Par exemple, une pépite d'alliage gallium-cuivre pourrait précipiter et croître dans une mer de gallium liquide lorsqu'elle refroidit à température ambiante, légèrement en dessous de la température de fusion du gallium (30°C), mais bien en dessous de la température de fusion du Cu-. Alliage Ga (256°C).
(Le phénomène de surface fluctuante récemment observé s'est produit dans tous les systèmes métalliques testés par l'équipe RMIT, mais est particulièrement bien défini dans le système cuivre-gallium.)
Malgré l'omniprésence du processus d'alliage de métal liquide, on sait étonnamment peu de choses sur la chimie de surface cruciale du processus, en raison de la nature opaque du bain de métal liquide.
Pour résoudre ce défi, l'équipe du RMIT a directement imagé les phénomènes de surface de la masse gallium-cuivre à l'aide d'un microscope électronique à transmission (TEM), qui permet la pénétration du bain de métal liquide, et des résolutions allant jusqu'à l'échelle nanométrique.
À cette échelle, la surface de l'alliage solide peut fluctuer entre la phase solide et la phase liquide, à une vitesse de plusieurs fois par seconde, et jusqu'à une profondeur d'environ 10 nm, soit 50 à 100 atomes.

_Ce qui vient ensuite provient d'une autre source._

/-- Settles O55: the passes of `Q_FWD` divide the bands, which never wraps, and subtract the bias. -/
theorem qFwdDividesTheBands : Obligations.QFwdDividesTheBands := by
  intro s hwf hpass elem ls fs fin x
  obtain ⟨ovf, hvalue, hframe, hovf, hregs⟩ :=
    State.complete_runQuant hwf (badWordGeom_of_quantPass (.inl rfl) hpass) quantForward
  obtain ⟨hdetail, hfinal⟩ := Regs.forall_quantPasses.mp hvalue
  have hdivision : ∀ r c (d : Nat), wrap32 ((x r c).tdiv d) = (x r c).tdiv d := fun r c d =>
    wrap32_tdiv (s.mem.coef32_readCoef _) d
  refine ⟨_, ovf, exec_qFwd_of_pass hpass, fun l hl r c => ?bands, fun r c hr hc => ?final, hframe, ?flag, hregs⟩
  case bands =>
    obtain ⟨hdiagonal, hhorizontal, hvertical⟩ := hdetail l hl
    exact ⟨fun hr hr' hc hc' => (hdiagonal r c (mem_diagonal.mpr ⟨⟨hr, hr'⟩, hc, hc'⟩)).trans (hdivision r c _),
      fun hr hr' hc => (hhorizontal r c (mem_horizontal.mpr ⟨⟨hr, hr'⟩, c.zero_le, hc⟩)).trans (hdivision r c _),
      fun hr hc hc' => (hvertical r c (mem_vertical.mpr ⟨⟨r.zero_le, hr⟩, hc, hc'⟩)).trans (hdivision r c _)⟩
  case final => exact (hfinal r c (mem_final.mpr ⟨hr, hc⟩)).trans (wrap32_wrap32 _)
  case flag =>
    have hnever : ∀ d v, (quantForward.detail d v).2 = false := fun _ _ => rfl
    rw [hovf, Regs.exists_quantPasses]
    simp only [hnever, Bool.false_eq_true, and_false, exists_false, or_false, false_or]
    exact exists₂_congr fun r c => (and_congr mem_final ovf32_eq_true).trans and_assoc

/-- Settles O56: the passes of `Q_INV` multiply the bands and add the bias, each wrapped and flagged by itself. -/
theorem qInvMultipliesTheBands : Obligations.QInvMultipliesTheBands := by
  intro s hwf hpass elem ls fs fin x diagonal side
  obtain ⟨ovf, hvalue, hframe, hovf, hregs⟩ :=
    State.complete_runQuant hwf (badWordGeom_of_quantPass (.inr rfl) hpass) quantInverse
  obtain ⟨hdetail, hfinal⟩ := Regs.forall_quantPasses.mp hvalue
  have htwice : ∀ l r c, x r c * (2 * fs.getD l 0 : Nat) = x r c * 2 * fs.getD l 0 := fun l r c => by
    rw [Nat.cast_mul, Nat.cast_ofNat, mul_assoc]
  have hside : ∀ l r c, side l r c ↔ (r, c) ∈ (horizontalRegion (ls.getD l (0, 0))).positions ∨
      (r, c) ∈ (verticalRegion (ls.getD l (0, 0))).positions := fun l r c => by
    rw [mem_horizontal, mem_vertical]
    simp only [side, halfUp, Nat.zero_le, true_and, and_assoc]
  refine ⟨_, ovf, exec_qInv_of_pass hpass, fun l hl r c => ⟨fun hin => ?diagonal, fun hin => ?side⟩,
    fun r c hr hc => ?final, hframe, ?flag, hregs⟩
  case diagonal =>
    rw [← htwice]
    exact ((hdetail l hl).1 r c (mem_diagonal.mpr hin)).trans (wrap32_wrap32 _)
  case side =>
    obtain ⟨-, hhorizontal, hvertical⟩ := hdetail l hl
    obtain hin | hin := (hside l r c).mp hin
    · exact (hhorizontal r c hin).trans (wrap32_wrap32 _)
    · exact (hvertical r c hin).trans (wrap32_wrap32 _)
  case final => exact (hfinal r c (mem_final.mpr ⟨hr, hc⟩)).trans (wrap32_wrap32 _)
  case flag =>
    have hproduct : ∀ (d : Nat) v, (quantInverse.detail d v).2 = true ↔ ¬Coef32 (v * d) := fun _ _ => ovf32_eq_true
    rw [hovf, Regs.exists_quantPasses, or_comm]
    refine or_congr (exists₂_congr fun r c => (and_congr mem_final ovf32_eq_true).trans and_assoc)
      (exists_congr fun l => and_congr_right fun _ => ?_)
    simp only [← exists_or, hproduct]
    exact exists₂_congr fun r c => or_congr
      (and_congr mem_diagonal (not_congr (iff_of_eq (congrArg Coef32 (htwice l r c)))))
      (or_and_right.symm.trans (and_congr_left' (hside l r c).symm))

end Sys2Proof.Machine
end

section
/-! `Q_INV` after `Q_FWD` (43_quant.md R244). -/

namespace Sys2Proof.Machine

/-- A command keeps memory canonical. -/
theorem wf_of_exec {i : Instr} {s t : State} (hwf : s.mem.wf) (hexec : exec i s = .next t) : t.mem.wf := by
  rw [exec_eq_complete] at hexec
  cases hexec
  exact State.complete_wf hwf _

/-- The result registers are no operands of the checks, so after `Q_FWD` those of `Q_INV` pass (R241). -/
theorem checksPass_qInv_of_qFwd {s t : State} (h : ChecksPass .qFwd s) {outLen : Word} {levels : BitVec 5}
    {status : Status} (ht : CompletedWith s t { s.regs with outLen := outLen, levels := levels, status := status }) :
    ChecksPass .qInv t := by
  obtain ⟨hregs, -, -, -, hsize, -⟩ := ht
  obtain ⟨hcfg, hgeom, halign, hbus, halias⟩ := h
  simp only [ChecksPass, CfgBad, GeomBad, AlignBad, BusBad, AliasBad, readBase, readLength, writeBase, writeLength,
    hregs, hsize]
  exact ⟨hcfg, hgeom, halign, hbus, halias⟩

"Cette fluctuation de la surface du métal solide entre les phases solide et liquide était complètement inattendue", explique l'auteur principal Caiden Parker, "car l'ensemble du système était maintenu proche de la température ambiante."
"L'océan de gallium liquide était de plus de 200°C plus froid que le point de fusion de l'alliage Cu-Ga. Il n'y aurait eu aucune raison possible pour que sa surface revienne à sa forme liquide", explique Caiden, titulaire d'un doctorat en FLOTTE. D. candidat au RMIT.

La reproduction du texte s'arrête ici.